Palpation During and After Treatment

One of the great advantages of developing strong palpation is the ability to reassess immediately after treatment. When we can perceive a tissue change once treatment has been applied, there is a strong likelihood it has had the desired effect. In fact, the real beauty of manual therapies as employed by osteopaths is that we can feel tissues react and change while treatment is taking place.

As my Osteopathy teachers would often say: “When you feel change, that’s when to stop.” It is very easy to overtreat an animal, and this can be just as damaging as leaving a dysfunction to perpetuate. Palpating well and sensing change in real time means we can apply only what intervention is needed to allow the body to adjust — then stop.

How to Improve Your Palpation Skills

Whether you are an animal osteopath, a different type of therapist, or a conscientious owner who wants to better connect with your animals, developing your palpation will be genuinely valuable. Here are the key pointers:

Learn the Anatomy

Understanding anatomy gives you a three-dimensional visualisation when you place your hands on the body. Professionals should always be reflecting on and updating their anatomy knowledge — but owners can benefit from this too. There are excellent books on equine and canine anatomy that make what can seem a daunting subject approachable. Contact LCAO to discuss our reading list. Speak with your vet when they visit. Practice labelling printed diagrams — or even your animals, if they are willing. Knowing muscle locations, joint structures, tendons, ligaments, and visceral positions makes you a far better perceiver of issues when they arise.

Palpate Different Animals

If you have access to a variety of animals, palpate them all — with permission — and feel the variations from species to species, breed to breed, and individual to individual. Try palpating the same area on two different horses: can you feel the differences in muscle development?

Practice Light, Medium, and Deep Pressure

By varying the level of your palpation, you will perceive different layers of tissue and densities. Start very lightly. Pressure should never blindly push through — it should be graduated and constantly responsive. Too much pressure can also alter how your receptors function, potentially numbing you to certain sensations.

Slow Down

Many people try to go too fast and miss a great deal. Imagine “melting” into the animal’s tissues and visualising the anatomy as you go. Slow is not inefficient — it is comprehensive and good practice.

Monitor the Animal’s Reactions

Palpation also includes the reactive behaviours shown when a certain area or depth is contacted. You may not feel a difference, but the animal might. Reading behaviour during palpation is an integral part of the osteopathic assessment process — particularly in dogs and other animals with complex emotional responses. Be aware that palpation is about reading the whole animal, not just the tissues.

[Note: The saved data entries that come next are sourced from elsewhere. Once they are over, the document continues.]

-- ==== Sys2Proof/Machine/Tracker.lean ====
section
/-! DEFINITION. The raster tracker (06_raster_tracking.md): the position, the measuring of a frame, the checks of a locked
frame, and the raster state. -/

namespace Sys2Proof.Machine

/-- The position moved by a symbol (R100); lines begun and pixels in line stop at 4097 (R98). -/
def Tracker.move (x : FwdSymbol) (t : Tracker) : Tracker :=
  match x with
  | .frameStart => { t with inFrame := true, inLine := false, linesBegun := 0, pixelsInLine := 0 }
  | .lineStart => { t with inLine := true, linesBegun := satSucc Config.countStop t.linesBegun, pixelsInLine := 0 }
  | .pixel _ => if t.inLine then { t with pixelsInLine := satSucc Config.countStop t.pixelsInLine } else t
  | .lineEnd => if t.inLine then { t with inLine := false } else t
  | .frameEnd => if t.inFrame then { t with inFrame := false, inLine := false } else t
  | .packetStart => t
  | .packetByte _ => t
  | .packetEnd => t
  | .idle => t

/-! ### Acquiring a geometry (R104, R105) -/

/-- The symbol fails a test of regularity inside a frame (R104). -/
def Tracker.irregularAt (x : FwdSymbol) (t : Tracker) : Bool :=
  match x with
  | .frameStart => false
  | .lineStart => t.inLine || decide (4096 ≤ t.linesBegun)
  | .pixel _ => !t.inLine || decide (4096 ≤ t.pixelsInLine)
  | .lineEnd =>
    !t.inLine || decide (t.pixelsInLine < 16) || decide (4096 < t.pixelsInLine) ||
      match t.lengthMark with
      | none => false
      | some m => t.pixelsInLine != m
  | .frameEnd => t.inLine || decide (t.linesBegun < 8)
  | .packetStart => t.inLine
  | .packetByte _ => t.inLine
  | .packetEnd => t.inLine
  | .idle => false

/-- A raster symbol, as against a packet symbol or IDLE. -/
def FwdSymbol.isRaster : FwdSymbol → Bool
  | .frameStart | .lineStart | .pixel _ | .lineEnd | .frameEnd => true
  | .packetStart | .packetByte _ | .packetEnd | .idle => false

/-- What a symbol other than FRAME_START does to the measuring of a frame in ACQUIRING, before the position moves. Inside a
frame: the irregular mark at the first failed test, and the length mark at the first LINE_END that passes. Outside a frame:
a stray raster symbol sets the match count to 0 (R104). -/
def Tracker.measure (x : FwdSymbol) (t : Tracker) : Tracker :=
  if t.inFrame then
    if t.irregular then t
    else if t.irregularAt x then { t with irregular := true }
    else if x = .lineEnd ∧ t.lengthMark = none then { t with lengthMark := some t.pixelsInLine }
    else t
  else if x.isRaster then { t with matchCount := 0 }
  else t

/-- The end of a frame measured in ACQUIRING: the candidate geometry, the match count, and the lock when the count reaches 2
(R105). -/
def Tracker.endMeasured (t : Tracker) : Tracker :=
  match t.irregular, t.lengthMark with
  | false, some w =>
    let g : Geometry := ⟨w, t.linesBegun⟩
    if t.candidate = some g then
      if 2 ≤ t.matchCount + 1 then { t with rasterState := .locked, locked := some g, matchCount := 2 }
      else { t with matchCount := t.matchCount + 1 }
    else { t with candidate := some g, matchCount := 1 }
  | _, _ => { t with matchCount := 0 }

/-! ### Checking a locked frame (R107 to R109) -/

/-- The fault a symbol is in LOCKED: the first matching row of R107. -/
def Tracker.faultAt (x : FwdSymbol) (t : Tracker) : Option FaultKind :=
  let W := (t.locked.map Geometry.w).getD 0
  let H := (t.locked.map Geometry.h).getD 0
  match x with
  | .frameStart => if t.inFrame then some .frameRestart else none
  | .packetStart => if t.inLine then some .packetInLine else none
  | .packetByte _ => if t.inLine then some .structural else none
  | .packetEnd => if t.inLine then some .structural else none
  | .lineStart =>
    if t.inLine then some .structural
    else if !t.inFrame then some .structural
    else if H ≤ t.linesBegun then some .extraLine
    else none
  | .pixel _ =>
    if !t.inLine then some .structural
    else if W ≤ t.pixelsInLine then some .longLine
    else none
  | .lineEnd =>
    if !t.inLine then some .structural
    else if t.pixelsInLine < W then some .shortLine
    else none
  | .frameEnd =>
    if !t.inFrame then some .structural
    else if t.inLine then some .structural
    else if t.linesBegun < H then some .shortFrame
    else none
  | .idle => none

/-- The fault record of a fault found at a symbol, from the counter and position before it (R109). -/
def Tracker.recordFault (k : FaultKind) (t : Tracker) : Tracker :=
  { t with
    rasterState := .disrupted
    fault := some ⟨k, t.frameCounter, if t.inLine then t.linesBegun - 1 else t.linesBegun⟩ }

/-- Steps 1 to 3 of R108: DISRUPTED, the fault record, and the compositor told. -/
def takeFault (k : FaultKind) (s : State) : State := stopCompositing { s with tracker := s.tracker.recordFault k }

/-! ### Taking a symbol -/

/-- The tracker takes a symbol other than FRAME_START, by the raster state it finds (R100, R103 to R110). -/
def trackSymbol (x : FwdSymbol) (s : State) : State :=
  match s.tracker.rasterState with
  | .noSignal => { s with tracker := s.tracker.move x }
  | .disrupted => { s with tracker := s.tracker.move x }
  | .acquiring =>
    let measured := (s.tracker.measure x).move x
    if x = .frameEnd ∧ s.tracker.inFrame then
      let t := measured.endMeasured
      let s' := { s with tracker := t }
      if t.rasterState = .locked then raiseRaster s' else s'
    else { s with tracker := measured }
  | .locked =>
    match s.tracker.faultAt x with
    | none => { s with tracker := s.tracker.move x }
    | some k =>
      let s' := takeFault k s
      raiseRaster { s' with tracker := s'.tracker.move x }

/-- ACQUIRING entered from DISRUPTED: the candidate is the geometry lost, with a count of 1 (R110). -/
def Tracker.reacquire (t : Tracker) : Tracker :=
  { t with rasterState := .acquiring, candidate := t.locked, matchCount := 1, locked := none }

/-- The new frame a FRAME_START begins: the counter incremented (R101), the position (R100), and both marks reset (R102). -/
def Tracker.beginFrame (t : Tracker) : Tracker :=
  { t.move .frameStart with frameCounter := t.frameCounter + 1, lengthMark := none, irregular := false }

/-- The tracker takes a FRAME_START (R102, R110, R111). Both events of a FRAME_RESTART carry the counter after the
increment (R113). -/
def trackFrameStart (s : State) : State :=
  match s.tracker.rasterState with
  | .noSignal =>
    raiseRaster { s with tracker :=
      { s.tracker.beginFrame with rasterState := .acquiring, candidate := none, matchCount := 0 } }
  | .acquiring =>
    let t := s.tracker.beginFrame
    { s with tracker := if s.tracker.inFrame then { t with matchCount := 0 } else t }
  | .disrupted => raiseRaster { s with tracker := s.tracker.reacquire.beginFrame }
  | .locked =>
    match s.tracker.faultAt .frameStart with
    | none => { s with tracker := s.tracker.beginFrame }
    | some k =>
      let s1 := takeFault k s
      let s2 := raiseRaster { s1 with tracker := s1.tracker.beginFrame }
      raiseRaster { s2 with tracker := s2.tracker.reacquire }

/-- Link down on the forward channel reaches the tracker: NO_SIGNAL and the frame in progress abandoned, the frame counter and the
fault record kept (R112). -/
def Tracker.loseSignal (t : Tracker) : Tracker :=
  { Tracker.reset with frameCounter := t.frameCounter, fault := t.fault }

/-- The tracker's part of a link down, with its RASTER event when the state was not NO_SIGNAL already (R112). -/
def trackLinkDown (s : State) : State :=
  let s' := { s with tracker := s.tracker.loseSignal }
  if s.tracker.rasterState = .noSignal then s' else raiseRaster s'

end Sys2Proof.Machine
end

Practice Pattern Recognition

Hold a handful of coins in your closed hand and try to differentiate them without looking. If you have the opportunity to palpate an injury or dysfunction, do so — it will help you recognise that sensation and that pattern in the future.

Get Supervision

If an experienced practitioner or osteopath can observe your technique and give feedback, this is invaluable. Compare what you feel to their conclusions, ask their opinions, observe how they approach palpation, and try to incorporate what you learn into your own style.

Conclusion

Learning palpation is a fundamental skill in animal osteopathy — and one that extends its value beyond the clinic. It teaches patience, awareness, mindfulness, and a commitment to self-improvement. Your hands are remarkable tools. Enhanced palpation skills may even help you better experience the world around you, or recognise changes in the health of those close to you.

Try out the pointers above and discover what your hands can tell you.